# 5600 acres lease outside of ozona



## Tiagra (Sep 10, 2005)

I am thinking about leasing out my ranch in West Texas. It’s about 25 miles outside of Ozona. It’s been well managed over the years and has plenty of nice deer. Lots of diverse topography, basic hunters cabin, water and electricity. Whitetail season only

How many hunters will 5600 accommodate? What is the going rate for hunting leases these days in that area of Texas.


----------



## deanstrong (Aug 22, 2014)

I wouldn’t put anymore than 5 on it.


----------



## Tiagra (Sep 10, 2005)

Any idea what it should lease for? Access will be limited from mid October to Mid January.


----------



## EastTexasRancher (Jun 21, 2019)

Well, I think you need to rethink access dates. Good hunters want year round access to feed, scout, check the blinds, etc. 

Price is contingent not just on acreage, but also deer population, size of deer, etc. 

Your neighbors should be able to help you with pricing. Go slow, interview hunters, pick the right people.


----------



## mrsh978 (Apr 24, 2006)

With your current mgt criteria - you’ll need to figure out “ trophies “ per hunter , mgt & does. This will give you an idea of pressure you want on average. South tx historically is one trophy / 1000 acres. Hill country tends to swing higher / 1000. To be honest - put as few as you can on there and make the lease price high enough to justify the headache you’ll be dealing with. $15/ acre will weed out the low end. If you have axis on it - price it well


----------



## Jerry713 (Nov 6, 2019)

Tiagra said:


> Access will be limited from mid October to Mid January.

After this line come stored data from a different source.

/-- Settles O36: PRESENT and DRIFT by the judgement of the count; without a change of carriage the settled archive has
nothing to attend to. -/
theorem rateWindowIsJudged : Obligations.RateWindowIsJudged := by
  unfold Obligations.RateWindowIsJudged
  intro s l w h due
  rw [exec_rateWindowCompletion l w s h due]
  have bounds : withinBounds (s.laneSettings l) w.count
      = decide ((s.laneSettings l).rateLow ≤ w.count ∧ w.count ≤ (s.laneSettings l).rateHigh) := rfl
  refine ⟨⟨_, rfl, ?_⟩, fun settled present drift => ?_⟩
  · obtain ⟨window, gap, tile, others, judged⟩ := windowCompleted_spec l w.count s.begin
    refine ⟨window, gap, tile, fun p out => ?_, fun d within => ?_, ?_⟩
    · obtain ⟨carriage, notice, finding, -⟩ := judged .drift (by
        simp only [begin_fields, p]
        simp [judgedCarriage, withinBounds, State.laneSettings, -Fin.getElem_fin] at out ⊢
        exact out)
      exact ⟨carriage, notice, finding rfl⟩
    · obtain ⟨carriage, notice, -, none_⟩ := judged .present (by
        simp only [begin_fields, d]
        simp [judgedCarriage, withinBounds, State.laneSettings, -Fin.getElem_fin] at within ⊢
        exact within)
      exact ⟨carriage, notice, none_ rfl⟩
    · exact leavesOthers_trans (by constructor <;> rfl) others
  · have stays : judgedCarriage (withinBounds (s.begin.laneSettings l) w.count) s.begin.liu[l].carriage = none := by
      change judgedCarriage (withinBounds (s.laneSettings l) w.count) s.liu[l].carriage = none
      rw [bounds]
      cases c : s.liu[l].carriage with
      | present => simp only [judgedCarriage, decide_eq_true (present c), if_true]
      | drift => simp only [judgedCarriage, decide_eq_false (drift c), Bool.false_eq_true, if_false]
      | absent => rfl
      | acquiring => rfl
      | lost => rfl
    rw [windowCompleted_eq, stays]
    exact congrArg _ (allocate_of_settled _ settled)

end Sys2Proof.Lanes
end

section
/-! PROOFS. The close of a tile, and the gap timer's expiry: what tile tracking of one lane leaves alone, and what the lane's
engine and segment are behind a close. -/

namespace Sys2Proof.Lanes

open Sys2Proof.Machine Sys2Proof.Laws

/-! ### What tile tracking of a lane leaves alone -/

/-- A step of the tile tracking of a lane: the other lanes' engines, segments and intakes but for hold-off stay, of its own
intake but for hold-off only the open tile changes, and its filters stay. -/
structure Tracks (l : LaneNo) (s t : State) : Prop where
  clock : t.clock = s.clock
  station : t.station = s.station
  cc : t.cc = s.cc
  settings : t.settings = s.settings
  slots : t.slots = s.slots
  link : t.link = s.link
  warm : t.warm = s.warm
  mode : t.alarm.mode = s.alarm.mode
  le : ∀ k : LaneNo, k ≠ l → t.le[k] = s.le[k]
  st : ∀ k : LaneNo, k ≠ l → t.st[k] = s.st[k]
  core : ∀ k : LaneNo, k ≠ l → liuCore t.liu[k] = liuCore s.liu[k]
  own : liuCore { t.liu[l] with openTile := none } = liuCore { s.liu[l] with openTile := none }
  filters : t.le[l].filters = s.le[l].filters
  lastLayout : t.le[l].lastLayout = s.le[l].lastLayout
  quiet : Quiet s t

theorem Tracks.refl (l : LaneNo) (s : State) : Tracks l s s :=
  ⟨rfl, rfl, rfl, rfl, rfl, rfl, rfl, rfl, fun _ _ => rfl, fun _ _ => rfl, fun _ _ => rfl, rfl, rfl, rfl, .refl s⟩

theorem Tracks.trans {l : LaneNo} {s t u : State} (a : Tracks l s t) (b : Tracks l t u) : Tracks l s u where
  clock := b.clock.trans a.clock
  station := b.station.trans a.station
  cc := b.cc.trans a.cc
  settings := b.settings.trans a.settings
  slots := b.slots.trans a.slots
  link := b.link.trans a.link
  warm := b.warm.trans a.warm
  mode := b.mode.trans a.mode
  le := fun k e => (b.le k e).trans (a.le k e)
  st := fun k e => (b.st k e).trans (a.st k e)
  core := fun k e => (b.core k e).trans (a.core k e)
  own := b.own.trans a.own
  filters := b.filters.trans a.filters
  lastLayout := b.lastLayout.trans a.lastLayout
  quiet := a.quiet.trans b.quiet

/-- Cores that agree still do without their open tiles. -/
theorem core_untiled {x y : Liu} (h : liuCore y = liuCore x) :
    liuCore { y with openTile := none } = liuCore { x with openTile := none } :=
  congrArg (fun z : Liu => { z with openTile := none }) h

/-- What lies near is a step of every lane's tile tracking. -/
theorem Near.tracks {s t : State} (h : Near s t) (l : LaneNo) : Tracks l s t where
  clock := h.kept.clock
  station := h.kept.station
  cc := h.kept.cc
  settings := h.kept.settings
  slots := h.kept.slots
  link := h.kept.link
  warm := h.kept.warm
  mode := h.kept.mode
  le := fun k _ => by rw [h.kept.le]
  st := fun k _ => by rw [h.kept.st]
  core := fun k _ => h.kept.liu k
  own := core_untiled (h.kept.liu l)
  filters := by rw [h.kept.le]
  lastLayout := by rw [h.kept.le]
  quiet := h.quiet

/-- A change of a lane's open tile. -/
theorem tracks_openTile (l : LaneNo) (tile : Option Nat) (s : State) :
    Tracks l s (s.modLiu l (fun x => { x with openTile := tile })) := by
  have other (k : LaneNo) (e : k ≠ l) : (s.modLiu l (fun x => { x with openTile := tile })).liu[k] = s.liu[k] :=
    lane_set_ne _ _ e
  have own : (s.modLiu l (fun x => { x with openTile := tile })).liu[l] = { s.liu[l] with openTile := tile } :=
    lane_set_self _ _ _
  exact ⟨rfl, rfl, rfl, rfl, rfl, rfl, rfl, rfl, fun _ _ => rfl, fun _ _ => rfl,
    fun k e => congrArg liuCore (other k e), by rw [own], rfl, rfl, quiet_of_same rfl rfl⟩

/-- A change of a lane's engine beside its filters. -/
theorem tracks_setLe (l : LaneNo) (e : LeLane) (s : State) (f : e.filters = s.le[l].filters)
    (y : e.lastLayout = s.le[l].lastLayout) : Tracks l s (s.setLe l e) := by
  have own : (s.setLe l e).le[l] = e := lane_set_self _ _ _
  exact ⟨rfl, rfl, rfl, rfl, rfl, rfl, rfl, rfl, fun _ h => lane_set_ne _ _ h, fun _ _ => rfl, fun _ _ => rfl, rfl,
    by rw [own, f], by rw [own, y], quiet_of_same rfl rfl⟩

/-- A change of a lane's Segment Tracker. -/
theorem tracks_modSt (l : LaneNo) (f : StLane → StLane) (s : State) : Tracks l s (s.modSt l f) :=
  ⟨rfl, rfl, rfl, rfl, rfl, rfl, rfl, rfl, fun _ _ => rfl, fun _ h => lane_set_ne _ _ h, fun _ _ => rfl, rfl, rfl, rfl,
    quiet_of_same rfl rfl⟩

/-- The lane's intake but for hold-off and the open tile. -/
theorem Tracks.same {l : LaneNo} {s t : State} (h : Tracks l s t) :
    SameCore { s.liu[l] with openTile := none } { t.liu[l] with openTile := none } := sameCore_of_core h.own

/-! ### The close of a tile (R28, R36 to R39) -/

/-- The record that a lane's tile closes with and the engine behind it. -/
def closing (l : LaneNo) (a : TileAcc) (s : State) : TileRecord × LeLane :=
  s.le[l].closeTile (s.laneSettings l).silence s.station s.cc[l].live (s.st[l].seg.map (fun g => g.ident.segId)) a

theorem closing_builds (l : LaneNo) (a : TileAcc) (s : State) : s.buildsRecord l a (closing l a s).1 := by
  obtain ⟨measured, time, alive, seg, -⟩ := closeTile_spec (s.laneSettings l).silence s.station s.cc[l].live
    (s.st[l].seg.map (fun g => g.ident.segId)) a s.le[l]
  exact ⟨measured, time, alive, seg⟩

/-- The engine behind a close (R32 to R35). -/
theorem closing_engine (l : LaneNo) (a : TileAcc) (s : State) : (closing l a s).2 = { s.le[l] with
    acc := none
    history := newest30 (s.le[l].history ++ [⟨a.tile, closingPower a⟩])
    momentary := (closing l a s).1.momentary
    shortTerm := (closing l a s).1.shortTerm
    newest := some (closing l a s).1 } := by
  obtain ⟨-, -, -, -, engine⟩ := closeTile_spec (s.laneSettings l).silence s.station s.cc[l].live
    (s.st[l].seg.map (fun g => g.ident.segId)) a s.le[l]
  exact engine

/-- A record that names the open segment joins it (R44). -/
theorem stTile_seg (l : LaneNo) (r : TileRecord) (s : State) (h : r.segId = s.st[l].seg.map (fun g => g.ident.segId)) :
    (s.stTile l r).st[l] = { s.st[l] with seg := s.st[l].seg.map (SegCtx.takeTile r) } ∧ Tracks l s (s.stTile l r) ∧
    (s.stTile l r).le = s.le ∧ (s.stTile l r).liu = s.liu ∧ (s.stTile l r).verdicts = s.verdicts := by
  unfold State.stTile
  split
  · next g hg =>
    rw [hg] at h
    simp only [if_pos (show r.segId = some g.ident.segId from h), hg]
    exact ⟨lane_set_self _ _ _, tracks_modSt l _ s, rfl, rfl, rfl⟩
  · next hg =>
    refine ⟨?_, .refl l s, rfl, rfl, rfl⟩
    cases x : s.st[l]
    rw [x] at hg
    subst hg
    rfl

/-- A tile that closes hands on its record: the engine keeps its entry, the open segment takes it, and the runs of the
watched segment count it. -/
theorem closeTile_open (l : LaneNo) (a : TileAcc) (s : State) (h : s.le[l].acc = some a) :
    let t := s.closeTile l
    let r := (closing l a s).1
    t.le[l] = (closing l a s).2 ∧ t.liu[l].openTile = none ∧ Tracks l s t ∧
    t.st[l] = { s.st[l] with seg := s.st[l].seg.map (SegCtx.takeTile r) } ∧ t.verdicts = s.verdicts ∧
    ∀ (w : Watched) (k : Fin 16), s.cm[l].watched = some w → w.ruleSet = some k → r.segId = some w.ident.segId →
      ∃ v, t.cm[l].watched = some v ∧ Ran r s.settings.rules[k] w v := by
  let u := (s.modLiu l (fun x => { x with openTile := none })).setLe l (closing l a s).2
  have run : s.closeTile l = u.handTile l (closing l a s).1 := by
    unfold State.closeTile
    simp only [modLiu_fields, h]
    rfl
  have engine := closing_engine l a s
  have before : Tracks l s u := (tracks_openTile l none s).trans (tracks_setLe l _ _ (by rw [engine]; rfl) (by rw [engine]; rfl))
  have closed : u.liu[l].openTile = none := congrArg Liu.openTile (lane_set_self s.liu l { s.liu[l] with openTile := none })
  obtain ⟨joins, frame, le, liu, verdicts⟩ := stTile_seg l (closing l a s).1 u (closing_builds l a s).segId
  obtain ⟨near, runs⟩ := handTile_spec l (closing l a s).1 u
  rw [run]
  refine ⟨?_, ?_, (before.trans frame).trans (near.tracks l), ?_, ?_, runs⟩
  · rw [near.kept.le, le]
    exact lane_set_self _ _ _
  · rw [(core_of_kept near.kept l).openTile, liu, closed]
  · rw [near.kept.st, joins]
    rfl
  · rw [near.kept.verdicts, verdicts]
    rfl

theorem closeTile_idle (l : LaneNo) (s : State) (h : s.le[l].acc = none) :
    s.closeTile l = s.modLiu l (fun x => { x with openTile := none }) := by
  unfold State.closeTile
  simp only [modLiu_fields, h]

/-- Whether or not there is an accumulator, a close is a step of the lane's tile tracking and leaves no tile open. -/
theorem closeTile_tracks (l : LaneNo) (s : State) : Tracks l s (s.closeTile l) ∧ (s.closeTile l).liu[l].openTile = none := by
  cases h : s.le[l].acc with
  | none =>
    rw [closeTile_idle l s h]
    exact ⟨tracks_openTile l none s, congrArg Liu.openTile (lane_set_self s.liu l _)⟩
  | some a =>
    obtain ⟨-, closed, tracks, -⟩ := closeTile_open l a s h
    exact ⟨tracks, closed⟩

/-- The open tile closes, if there is one. -/
theorem closeOpenTile_tracks (l : LaneNo) (s : State) :
    Tracks l s (s.closeOpenTile l) ∧ (s.closeOpenTile l).liu[l].openTile = none := by
  unfold State.closeOpenTile
  split
  · exact closeTile_tracks l s
  · next h => exact ⟨.refl l s, h⟩

theorem closeOpenTile_none (l : LaneNo) (s : State) (h : s.liu[l].openTile = none) : s.closeOpenTile l = s := by
  simp only [State.closeOpenTile, h]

That definitely wouldn't work for me.


----------



## RANCH (Apr 6, 2021)

Tiagra said:


> Any idea what it should lease for? Access will be limited from mid October to Mid January.


Dude that's deer season!!! So what are you leasing it out for if you are going to limit access during deer season , that's when you would ideally go the most ......ima throw the bull**** flag on this one that going to be a firm NO.....


----------



## WillieT (Aug 25, 2010)

Limited access will rule most true, management minded deer hunters, out. Before and after deer season is when sportsmen want to improve the property and build the heard. When you limit their access, you lose the people you want on your property.


----------



## WildThings (Jan 2, 2007)

RANCH said:


> Dude that's deer season!!! So what are you leasing it out for if you are going to limit access during deer season , that's when you would ideally go the most ......ima throw the bull**** flag on this one that going to be a firm NO.....


You read it the same way I did! I think he means access to the property would be limited to deer season only, i.e. mid October to Mid January. no access outside that date range


----------



## Jerry713 (Nov 6, 2019)

WillieT said:


> Limited access will rule most true, management minded deer hunters, out. Before and after deer season is when sportsmen want to improve the property and build the heard. When you limit their access, you lose the people you want on your property.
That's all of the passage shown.